YOUR TASK: What is needed is an exact copy of all the data.

:: ENTRIES SUPPLIED

-- ==== Sys2Proof/Machine/CatPacket.lean ====
section
/-! DEFINITION. The nine CAT packets (40_encoder.md R111 to R119) as CATC executes them: the packet is handed to the
transport by `Dispatch` with the kind that 30_encoding.md R80 gives it (log entry 9). What the transceiver does with it
is out of scope (00_scope.md R6). -/
namespace Sys2Proof.Machine

/-- LOCK_ON packet (R111). -/
def execCatLockOn (s : State) : Host.Outcome State Fault Refusal := issuePacket packetLockOn .none s

/-- LOCK_OFF packet (R112). -/
def execCatLockOff (s : State) : Host.Outcome State Fault Refusal := issuePacket packetLockOff .none s

/-- PTT_ON packet (R113). -/
def execCatPttOn (s : State) : Host.Outcome State Fault Refusal := issuePacket packetPttOn .none s

/-- PTT_OFF packet (R114). -/
def execCatPttOff (s : State) : Host.Outcome State Fault Refusal := issuePacket packetPttOff .none s

/-- SET_FREQUENCY packet (R116). -/
def execCatSetFrequency (f : FreqBytes) (s : State) : Host.Outcome State Fault Refusal :=
  issuePacket (packetSetFreqBytes f) .none s

/-- SET_MODE packet (R115). -/
def execCatSetMode (code : Byte) (s : State) : Host.Outcome State Fault Refusal :=
  issuePacket (packetSetModeCode code) .none s

/-- GET_FREQ_MODE packet (R117). -/
def execCatGetFreqMode (s : State) : Host.Outcome State Fault Refusal := issuePacket packetGetFreqMode .fm s

/-- GET_RX_STATUS packet (R118). -/
def execCatGetRxStatus (s : State) : Host.Outcome State Fault Refusal := issuePacket packetGetRxStatus .rx s

/-- GET_TX_STATUS packet (R119). -/
def execCatGetTxStatus (s : State) : Host.Outcome State Fault Refusal := issuePacket packetGetTxStatus .tx s

end Sys2Proof.Machine
end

::::

RESULT BELOW:
-- ==== Sys2Proof/Machine/CatPacket.lean ====
section
/-! DEFINITION. The nine CAT packets (40_encoder.md R111 to R119) as CATC executes them: the packet is handed to the
transport by `Dispatch` with the kind that 30_encoding.md R80 gives it (log entry 9). What the transceiver does with it
is out of scope (00_scope.md R6). -/
namespace Sys2Proof.Machine

/-- LOCK_ON packet (R111). -/
def execCatLockOn (s : State) : Host.Outcome State Fault Refusal := issuePacket packetLockOn .none s

/-- LOCK_OFF packet (R112). -/
def execCatLockOff (s : State) : Host.Outcome State Fault Refusal := issuePacket packetLockOff .none s

/-- PTT_ON packet (R113). -/
def execCatPttOn (s : State) : Host.Outcome State Fault Refusal := issuePacket packetPttOn .none s

/-- PTT_OFF packet (R114). -/
def execCatPttOff (s : State) : Host.Outcome State Fault Refusal := issuePacket packetPttOff .none s

/-- SET_FREQUENCY packet (R116). -/
def execCatSetFrequency (f : FreqBytes) (s : State) : Host.Outcome State Fault Refusal :=
  issuePacket (packetSetFreqBytes f) .none s

/-- SET_MODE packet (R115). -/
def execCatSetMode (code : Byte) (s : State) : Host.Outcome State Fault Refusal :=
  issuePacket (packetSetModeCode code) .none s

/-- GET_FREQ_MODE packet (R117). -/
def execCatGetFreqMode (s : State) : Host.Outcome State Fault Refusal := issuePacket packetGetFreqMode .fm s

/-- GET_RX_STATUS packet (R118). -/
def execCatGetRxStatus (s : State) : Host.Outcome State Fault Refusal := issuePacket packetGetRxStatus .rx s

/-- GET_TX_STATUS packet (R119). -/
def execCatGetTxStatus (s : State) : Host.Outcome State Fault Refusal := issuePacket packetGetTxStatus .tx s

end Sys2Proof.Machine
end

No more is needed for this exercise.